Я молча разглядываю свои руки в поисках ответа.
Потом автобус останавливается, и водитель выкрикивает название столичной автостанции.
36.
Клумбы перед входом в церковь просто усыпаны ромашками. Я слышу окрик матери, успевшей уйти чуть вперёд, но всё же успеваю сорвать цветок и принимаюсь гадать: любит, не любит, любит, не любит, любит, больше не любит. Наконец отрываю последний: соврал, он всё ещё меня любит!
Франко, как и обещал его серолицый дядя, жил напротив оперного театра. Отец взял меня под руку, и мы вошли в вестибюль. Так вот, значит, что должно было стать мне домом, думала я, поднимаясь по лестнице. Дверь нам открыла девушка, моя ровесница: бледная, хрупкая, светловолосая, она вполне могла сойти за дочь моего отца. У меня от зависти даже ком подкатил к горлу.
«Синьоры сегодня не принимают, – поспешила сообщить она. – Зайдите на следующей неделе».
«Спасибо, но, пожалуй, нет», – ответил отец, не двинувшись с места.
– Итак, чего ты хочешь? – спрашивает мать. – Обычно заказывают флёрдоранж, но ты можешь на свой вкус выбрать.
Я изучаю прилавок, не в силах определиться: не привыкла знать, чего хочу.
– У нас есть розы, пионы, каллы, жасмин... – подсказывает цветочник.
– Только не жасмин, Бьяджо, – говорю я, сразу вспомнив сладковатый запах заложенной за ухо веточки, белые брюки, перепачканные апельсиновой мякотью, свист с улицы, глаза, следившие за мной, руки, прижимавшие на празднике, и голос в кондитерской, заставивший меня вздрогнуть. – Мне бы хотелось ромашки.
– Ромашки? Да ведь это полевые цветы, разве ж они для свадьбы? Что скажете, Бьяджо?
Кажется, мы с отцом ждали за дверью целую вечность.
«Мне стыдно, па», – заскулила я наконец.
«Мне тоже поначалу было стыдно. Из-за шляпы, – пожал плечами отец, приглаживая волосы. – А потом я сказал себе: Сальво, не по своей воле входишь ты в дом этих синьоров с непокрытой головой.
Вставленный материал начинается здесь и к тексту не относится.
theorem readLimits_short {n : Nat} {ps : Bytes} (h : ps.length < 4 * n) : readLimits n ps = none := by
  induction n, ps using readLimits.induct with
  | case1 => omega
  | case2 count a b c d rest ih =>
    rw [readLimits, ih (by simp only [List.length_cons] at h; omega)]
    rfl
  | case3 count ps hps =>
    rw [readLimits]
    exact hps

/-! ### The limits of a profile -/

section SetLimits

variable {s : State} {p i : Nat} {vs : List Nat}

theorem State.setLimits_eq : s.setLimits p i vs = { s with limits := (s.setLimits p i vs).limits } := by
  induction vs generalizing s i with
  | nil => rfl
  | cons v vs ih => exact ih

theorem State.setLimits_taking (rest : List Bytes) : (s.taking rest).setLimits p i vs = (s.setLimits p i vs).taking rest := by
  induction vs generalizing s i with
  | nil => rfl
  | cons v vs ih => exact ih (s := s.setLimit p i v)

theorem State.setLimits_other (hroom : i + vs.length ≤ 8) {q j : Nat} (hj : j < 8)
    (h : ¬ (q = p ∧ i ≤ j ∧ j < i + vs.length)) : (s.setLimits p i vs).limit q j = s.limit q j := by
  induction vs generalizing s i with
  | nil => rfl
  | cons v vs ih =>
    rw [List.length_cons] at hroom h
    rw [State.setLimits, ih (by omega) (by omega), State.setLimit_limit _ _ _ _ _ _ (by omega) hj, if_neg (by omega)]

theorem State.setLimits_written (hroom : i + vs.length ≤ 8) {k : Nat} (hk : k < vs.length) :
    some ((s.setLimits p i vs).limit p (i + k)) = vs[k]? := by
  induction vs generalizing s i k with
  | nil => cases hk
  | cons v vs ih =>
    rw [List.length_cons] at hroom hk
    rw [State.setLimits]
    cases k with
    | zero =>
      rw [State.setLimits_other (by omega) (by omega) (by omega), State.setLimit_limit _ _ _ _ _ _ (by omega) (by omega),
        if_pos ⟨rfl, rfl⟩]
      rfl
    | succ k =>
      rw [List.getElem?_cons_succ, ← ih (s := s.setLimit p i v) (i := i + 1) (by omega) (by omega), Nat.add_right_comm,
        Nat.add_assoc]

end SetLimits

/-! ### LOAD_PROFILE -/

section LoadProfile

variable {s : State} {tag p f n : Byte} {ps : Bytes} {rest : List Bytes}
  (hr : s.Ready .loadProfile tag (p :: f :: n :: ps) rest)
include hr

theorem exec_loadProfile_bad (h : 7 < p.toNat ∨ 7 < f.toNat ∨ n.toNat = 0 ∨ 8 < f.toNat + n.toNat) :
    exec .loadProfile s = .next (s.answered rest tag .badParam []) := by
  rw [exec_deskHandler_ready rfl hr, ← State.taking_respond hr.normal]
  exact congrArg _ (if_pos h)

theorem exec_loadProfile_short (h : ps.length < 4 * n.toNat) :
    exec .loadProfile s = .next (s.answered rest tag .badParam []) := by
  by_cases hbad : 7 < p.toNat ∨ 7 < f.toNat ∨ n.toNat = 0 ∨ 8 < f.toNat + n.toNat
  · exact exec_loadProfile_bad hr hbad
  · rw [exec_deskHandler_ready rfl hr, ← State.taking_respond hr.normal]
    simp only [deskHandler, State.doLoadProfile, if_neg hbad, readLimits_short h, State.badParam]

theorem exec_loadProfile_stored (hgood : ¬ (7 < p.toNat ∨ 7 < f.toNat ∨ n.toNat = 0 ∨ 8 < f.toNat + n.toNat))
    {vs : List Nat} (hvs : readLimits n.toNat ps = some vs) :
    exec .loadProfile s = .next ((s.setLimits p.toNat f.toNat vs).answered rest tag .ok
      ((s.setLimits p.toNat f.toNat vs).profileBody p.toNat)) := by
  have hnormal : (s.setLimits p.toNat f.toNat vs).phase = .normal := by simpa using hr.normal
  rw [exec_deskHandler_ready rfl hr, ← State.taking_respond hnormal]
  simp only [deskHandler, State.doLoadProfile, if_neg hgood, hvs, State.setLimits_taking]
  rfl

end LoadProfile

/-! ### SET_CAL_COEF -/

theorem scaleOf_eq_some (n : Nat) (x : Scale) : scaleOf n = some x ↔ n = x.code := by
  refine ⟨fun h => ?_, fun h => ?_⟩
  · unfold scaleOf at h
    split at h <;> cases h <;> rfl
  · subst h
    cases x <;> rfl

section SetCalCoef

variable {s : State} {tag n x u1 u0 kt ka : Byte} {ps : Bytes} {rest : List Bytes}
  (hr : s.Ready .setCalCoef tag (n :: x :: u1 :: u0 :: kt :: ka :: ps) rest)
include hr

theorem exec_setCalCoef_bad (h : 4 ≤ n.toNat ∨ 2 < x.toNat ∨ 100 < pair u1 u0) :
    exec .setCalCoef s = .next (s.answered rest tag .badParam []) := by
  rw [exec_deskHandler_ready rfl hr, ← State.taking_respond hr.normal]
  cases hx : scaleOf x.toNat with
  | none => simp only [deskHandler, State.doSetCalCoef, hx, State.badParam]
  | some scale =>
    have hcode : x.toNat ≤ 2 := by
      rw [(scaleOf_eq_some _ _).1 hx]
      cases scale <;> decide
    have hbad : Config.channels ≤ n.toNat ∨ 100 < pair u1 u0 := h.imp_right fun h => h.resolve_left (Nat.not_lt.2 hcode)
    simp only [deskHandler, State.doSetCalCoef, hx, if_pos hbad, State.badParam]

/-- A record with new coefficients; the rest of it, its due standing with it, is kept (R132). -/
theorem exec_setCalCoef_stored {scale : Scale} (hn : n.toNat < 4) (hx : scaleOf x.toNat = some scale)
    (hu : pair u1 u0 ≤ 100) :
    let r : CalRec := { (s.headCal n.toNat).scale scale with u0 := pair u1 u0, kT := kt.toNat, kA := ka.toNat }
    exec .setCalCoef s = .next ((s.setHeadCal n.toNat ((s.headCal n.toNat).setScale scale r)).answered rest tag .ok
      (coefBody n.toNat scale r (s.chan n.toNat).lastTemp)) := by
  intro r
  have hgood : ¬ (Config.channels ≤ n.toNat ∨ 100 < pair u1 u0) := not_or.2 ⟨Nat.not_le.2 hn, Nat.not_lt.2 hu⟩
  rw [exec_deskHandler_ready rfl hr, ← State.taking_respond (s := s.setHeadCal ..) hr.normal]
  simp only [deskHandler, State.doSetCalCoef, hx, if_neg hgood]
  rfl

end SetCalCoef

/-- Settles O54: LOAD_PROFILE refused and stored, SET_CAL_COEF the same, then the values that are missing. -/
theorem profileAndCoefficients : Obligations.ProfileAndCoefficients := by
  refine ⟨fun s tag p f n vs extra rest => ⟨fun ps => exec_loadProfile_bad, fun hr hp hf hn hroom hlen hv => ?_⟩,
    fun s tag n x u1 u0 kt ka extra rest hr => ⟨exec_setCalCoef_bad hr, fun scale hn hx hu => ?_⟩,
    fun s tag p f n ps rest hshort hr => exec_loadProfile_short hr hshort⟩
  · rw [← hlen] at hroom
    have hread : readLimits n.toNat (vs.flatMap byte4 ++ extra) = some vs := hlen ▸ readLimits_bytes hv extra
    refine ⟨_, exec_loadProfile_stored hr (by omega) hread, fun k => State.setLimits_written hroom,
      fun q j => State.setLimits_other hroom, ?_⟩
    exact congrArg (State.answered · rest tag .ok ((s.setLimits p.toNat f.toNat vs).profileBody p.toNat)) State.setLimits_eq
  · rw [(scaleOf_eq_some _ _).1 hx]
    exact exec_setCalCoef_stored hr hn hx hu

end Sys2Proof.Machine

end Calibration

/-! PROOFS of the family of foreign-voltage protection: what a trip leaves, and the exposure of a channel with a tap.

The proofs are elaborated one after another, as in the families before. -/

section ForeignVoltage
set_option Elab.async false

namespace Sys2Proof.Machine

/-! ## O30: the trip (R143, R144) -/

/-- The state in which a trip raises its ticket: the channel marked and released with PROTECTED, the line's hazard flag set
(R143, steps 1 to 3). -/
def State.protectiveRelease (s : State) (h : Nat) (t : TestRec) : State :=
  let u := (s.setChan h { s.chan h with protMark := true }).endByCause h .protective
  u.setLine t.line { u.line t.line with hazard := true }

/-- A trip is the protective release and then the raise of step 4. -/
theorem State.trip_eq {s : State} {h : Nat} {t : TestRec} (ht : (s.chan h).test = some t) :
    s.trip h = (s.protectiveRelease h t).raise .line t.line .foreignVoltage
      (((s.chan h).step.bind fun p => s.stepRec p.step).map fun r => tripEvidence r (s.chan h).peak t.originator) := by
  dsimp only [State.trip]
  split
  · next hnone => cases hnone.symm.trans ht
  · next u hu =>
    obtain rfl : u = t := Option.some.inj (hu.symm.trans ht)
    rfl

/-- The peak in millivolts, as R144 writes it. -/
theorem millivolts_natCast (n : Nat) : millivolts n = ((n * 250000 + 16384) / 32768 : Nat) := by
  simp [millivolts]

section Trip

variable {s : State} {h b : Nat} {t : TestRec} (ha : (s.chan h).stage.active = true) (ht : (s.chan h).test = some t)
  (hb : (s.chan h).bus = some b)
include ha ht hb

/-- The release by the records it writes. -/
theorem State.protectiveRelease_records :
    (s.protectiveRelease h t).chan h = { s.chan h with
      stage := .releasing, test := some { t with outcome := some .protective }, step := none
      epoch := (s.chan h).epoch + 1, intake := Intake.cold, protMark := true } ∧
    (s.protectiveRelease h t).line t.line = { s.line t.line with access := .releasePending (some h), hazard := true } ∧
    (s.protectiveRelease h t).ownFrames = s.ownFrames ++
      [⟨idleDirective h ((s.chan h).epoch + 1), s.link.serial, .untied⟩,
        ⟨tapReleaseFrame t.line b, s.link.serial + 1, .confirm b⟩] := by
  have hmarked : (s.setChan h { s.chan h with protMark := true }).chan h = { s.chan h with protMark := true } := by simp
  obtain ⟨hchan, hline, -, hown⟩ := State.endByCause_records (s := s.setChan h { s.chan h with protMark := true })
    (by rw [hmarked]; exact ha) (by rw [hmarked]; exact ht) (by rw [hmarked]; exact hb) .protective
  rw [hmarked] at hchan hown
  exact ⟨hchan, by simp [State.protectiveRelease, hline], hown⟩

theorem State.protectiveRelease_others {g : Nat} (hg : g ≠ h) : (s.protectiveRelease h t).chan g = s.chan g := by
  have hmarked : (s.setChan h { s.chan h with protMark := true }).chan h = { s.chan h with protMark := true } := by simp
  obtain ⟨hchans, -, -⟩ := State.endByCause_others (s := s.setChan h { s.chan h with protMark := true })
    (by rw [hmarked]; exact ha) (by rw [hmarked]; exact ht) (by rw [hmarked]; exact hb) .protective
  exact (hchans g hg).trans (by simp [hg])

omit ha ht hb in
/-- The release leaves everything that the raise reads (R168). -/
theorem State.protectiveRelease_keeps : (s.protectiveRelease h t).tickets = s.tickets ∧
    (s.protectiveRelease h t).desk = s.desk ∧ (s.protectiveRelease h t).minute = s.minute ∧
    (s.protectiveRelease h t).params = s.params := by
  simp [State.protectiveRelease]

/-- What a trip leaves of the channel: released with PROTECTED and marked, its exposure and its peak as they stand. -/
theorem State.trip_chan : (s.trip h).chan h = { s.chan h with
    stage := .releasing, test := some { t with outcome := some .protective }, step := none
    epoch := (s.chan h).epoch + 1, intake := Intake.cold, protMark := true } := by
  rw [State.trip_eq ht, State.raise_chan, (State.protectiveRelease_records ha ht hb).1]

theorem State.trip_otherChan {g : Nat} (hg : g ≠ h) : (s.trip h).chan g = s.chan g := by
  rw [State.trip_eq ht, State.raise_chan, State.protectiveRelease_others ha ht hb hg]

/-- The line of a trip is marked and released, the raise touching its open-ticket count at most. -/
theorem State.trip_line : ((s.trip h).line t.line).hazard = true ∧
    ((s.trip h).line t.line).access = .releasePending (some h) := by
  obtain ⟨-, hline, -⟩ := State.protectiveRelease_records ha ht hb
  rw [State.trip_eq ht]
  obtain ⟨-, -, haccess, hhazard, -⟩ := (State.raise_line (s.protectiveRelease h t) .line t.line .foreignVoltage
    (((s.chan h).step.bind fun p => s.stepRec p.step).map fun r => tripEvidence r (s.chan h).peak t.originator) t.line).fields
  rw [hline] at haccess hhazard
  exact ⟨hhazard, haccess⟩

theorem State.trip_ownFrames : (s.trip h).ownFrames = s.ownFrames ++
    [⟨idleDirective h ((s.chan h).epoch + 1), s.link.serial, .untied⟩,
      ⟨tapReleaseFrame t.line b, s.link.serial + 1, .confirm b⟩] := by
  rw [State.trip_eq ht, State.raise_ownFrames, (State.protectiveRelease_records ha ht hb).2.2]

omit ha hb in
/-- With room in the table a trip leaves its ticket, seen now and not CLEARED. -/
theorem State.trip_ticket (hroom : s.tickets.entries.length < 256) : ∃ k ∈ (s.trip h).tickets.entries,
    k.kind = .line ∧ k.subject = t.line ∧ k.cls = .foreignVoltage ∧ k.state ≠ .cleared ∧ k.lastSeen = s.minute := by
  obtain ⟨htickets, -, hminute, -⟩ := State.protectiveRelease_keeps (s := s) (h := h) (t := t)
  rw [State.trip_eq ht, ← hminute]
  obtain ⟨k, hk, hkind, hsubject, hcls, hstate, hseen, -⟩ := (s.protectiveRelease h t).raise_makes .line t.line
    .foreignVoltage _ (by rw [htickets]; exact hroom)
  exact ⟨k, hk, hkind, hsubject, hcls, hstate, hseen⟩

omit ha hb in
/-- The tickets and the notices of a trip in the step under way are those of a raise with its evidence (R144). -/
theorem State.trip_raises {p : Progress} {r : StepRec} (hp : (s.chan h).step = some p) (hr : s.stepRec p.step = some r) :
    let raised := s.raise .line t.line .foreignVoltage (some (tripEvidence r (s.chan h).peak t.originator))
    (s.trip h).tickets = raised.tickets ∧ (s.trip h).desk = raised.desk := by
  obtain ⟨htickets, hdesk, hminute, -⟩ := State.protectiveRelease_keeps (s := s) (h := h) (t := t)
  rw [State.trip_eq ht]
  simp only [hp, hr, Option.bind_some, Option.map_some]
  exact ⟨State.raise_tickets_congr htickets hminute .., State.raise_desk_congr htickets hdesk hminute ..⟩

end Trip

/-- Settles O30: the trip by the records of its release and by its ticket, then the raise by its evidence. -/
theorem protectiveTrip : Obligations.ProtectiveTrip := by
  refine ⟨fun s h b t ha ht hb => ?_, fun s h b t p r _ ht _ hp hr => ?_⟩
  · obtain ⟨hhazard, haccess⟩ := State.trip_line ha ht hb
    dsimp only
    rw [State.trip_chan ha ht hb]
    exact ⟨rfl, rfl, rfl, rfl, rfl, hhazard, haccess, State.trip_ownFrames ha ht hb, State.trip_ticket ht⟩
  · rw [← millivolts_natCast]
    exact State.trip_raises ht hp hr

end Sys2Proof.Machine

namespace Sys2Proof.Machine

/-! ## O41: no channel with a tap stands at or above the exposure limit (R143) -/

/-- A channel in TAPPING to MEASURING holds a test and a bus, and its exposure stands below the limit (R79, R143). -/
def Channel.Below (limit : Nat) (c : Channel) : Prop :=
  c.stage.active = true → c.test.isSome = true ∧ c.bus.isSome = true ∧ c.exposure < limit

theorem Channel.Below.of_inactive {c : Channel} (h : c.stage.active = false) (limit : Nat) : c.Below limit :=
  fun ha => absurd ha (by simp [h])

theorem State.exposureBelowLimit_iff (s : State) : s.ExposureBelowLimit ↔
    1 ≤ s.params.elim ∧ ∀ n, n < 4 → (s.chan n).Below s.params.elim :=
  ⟨fun ⟨hlimit, hholds, hbelow⟩ => ⟨hlimit, fun n hn ha => ⟨(hholds n hn ha).1, (hholds n hn ha).2, hbelow n hn ha⟩⟩,
    fun ⟨hlimit, hall⟩ => ⟨hlimit, fun n hn ha => ⟨(hall n hn ha).1, (hall n hn ha).2.1⟩, fun n hn ha => (hall n hn ha).2.2⟩⟩

theorem Stage.active_of_accepting {g : Stage} (h : g.accepting = true) (hc : g ≠ .calibrating) : g.active = true := by
  cases g <;> simp_all [Stage.accepting, Stage.active]

theorem Stage.inactive_of_quiet {g : Stage} (h : g.quiet = true) : g.active = false := by
  cases g <;> simp_all [Stage.quiet, Stage.active]

/-- The stage a channel falls back to holds no test. -/
theorem Stage.rest_inactive (out : Bool) : (if out then Stage.outOfService else .idle).active = false := by
  cases out <;> rfl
Так чего же тебе стыдиться? Стыдно должно быть тому, кто испортил твою шляпу. И этим вот синьорам, которые боятся, как бы их вещички тоже кто-нибудь не испортил».
Последние слова он произнёс, нарочито медленно и громко, чтобы их услышали, как раз в тот момент, когда горничная-блондинка объявила: «Можете войти».
Пройдя через прихожую, мы оказались в большой зале, где нас уже встречала весьма элегантная дама, за которой скрывался мужчина, низенький и лысый.
– Флёрдоранж подойдёт, – уверенно заявляет мать цветочнику. – А ромашками украсим причёску. Ты счастлива, Оли?
Счастлива ли я? Сегодня мне шестнадцать, и на следующей неделе я выхожу замуж. Через год Лилиана станет учительницей, а городская газета уже купила несколько её фотографий. Я не сомневаюсь, что счастлива. Похоже, это вообще единственный способ быть счастливой.
– На сегодня тоже нужны цветы. У неё же день рождения, – мать двумя пальцами приподнимает мой подбородок, словно демонстрируя нечто ценное. Похоже, ценность женщины зависит от мужчины, который просит её руки.
– Что до цветка на день рождения синьорины, пусть это будет мой подарок... Если, конечно, позволите, – и Бьяджо, протянув мне алую розу на длинном стебле, разводит руками: – У нас без обману.
«Приятно видеть, что синьора снова в добром здравии», – проговорил отец обычным невозмутимым голосом. И в этих словах не было ни гнева, ни иронии.
«Милостью Господа нашего», – молитвенно сложив руки, скривилась мать Франко, отчего заметнее стали морщинки возле глаз.
«Что ж, я этому только рад, – продолжал отец. – Смею надеяться найти Вас столь же крепкой и в день свадьбы, о котором было условлено».
Синьора поджала губы, словно не желая выпускать наружу слова, теснившиеся на языке.
«Здоровье моё, – пробормотала она наконец, – подорвано тревогами и печалями, что меня терзают, и особую боль мне причиняет зародившаяся в последнее время дружба между нашими детьми. Для меня очевидно, что ввиду разницы в происхождении взаимопонимание между двумя семьями затруднено. И если вы уже пообещали свою дочь другим, несправедливо, что расплачиваться за это должны мы. Я не имею обыкновения выпроваживать посетителей, и всё же должна со всей любезностью попросить вас покинуть мой дом», – тут она на миг возвела глаза к небу, после чего смерила отца недовольным взглядом, словно подчёркивая его ничтожность. Лысый муж помалкивал – вероятно, по привычке.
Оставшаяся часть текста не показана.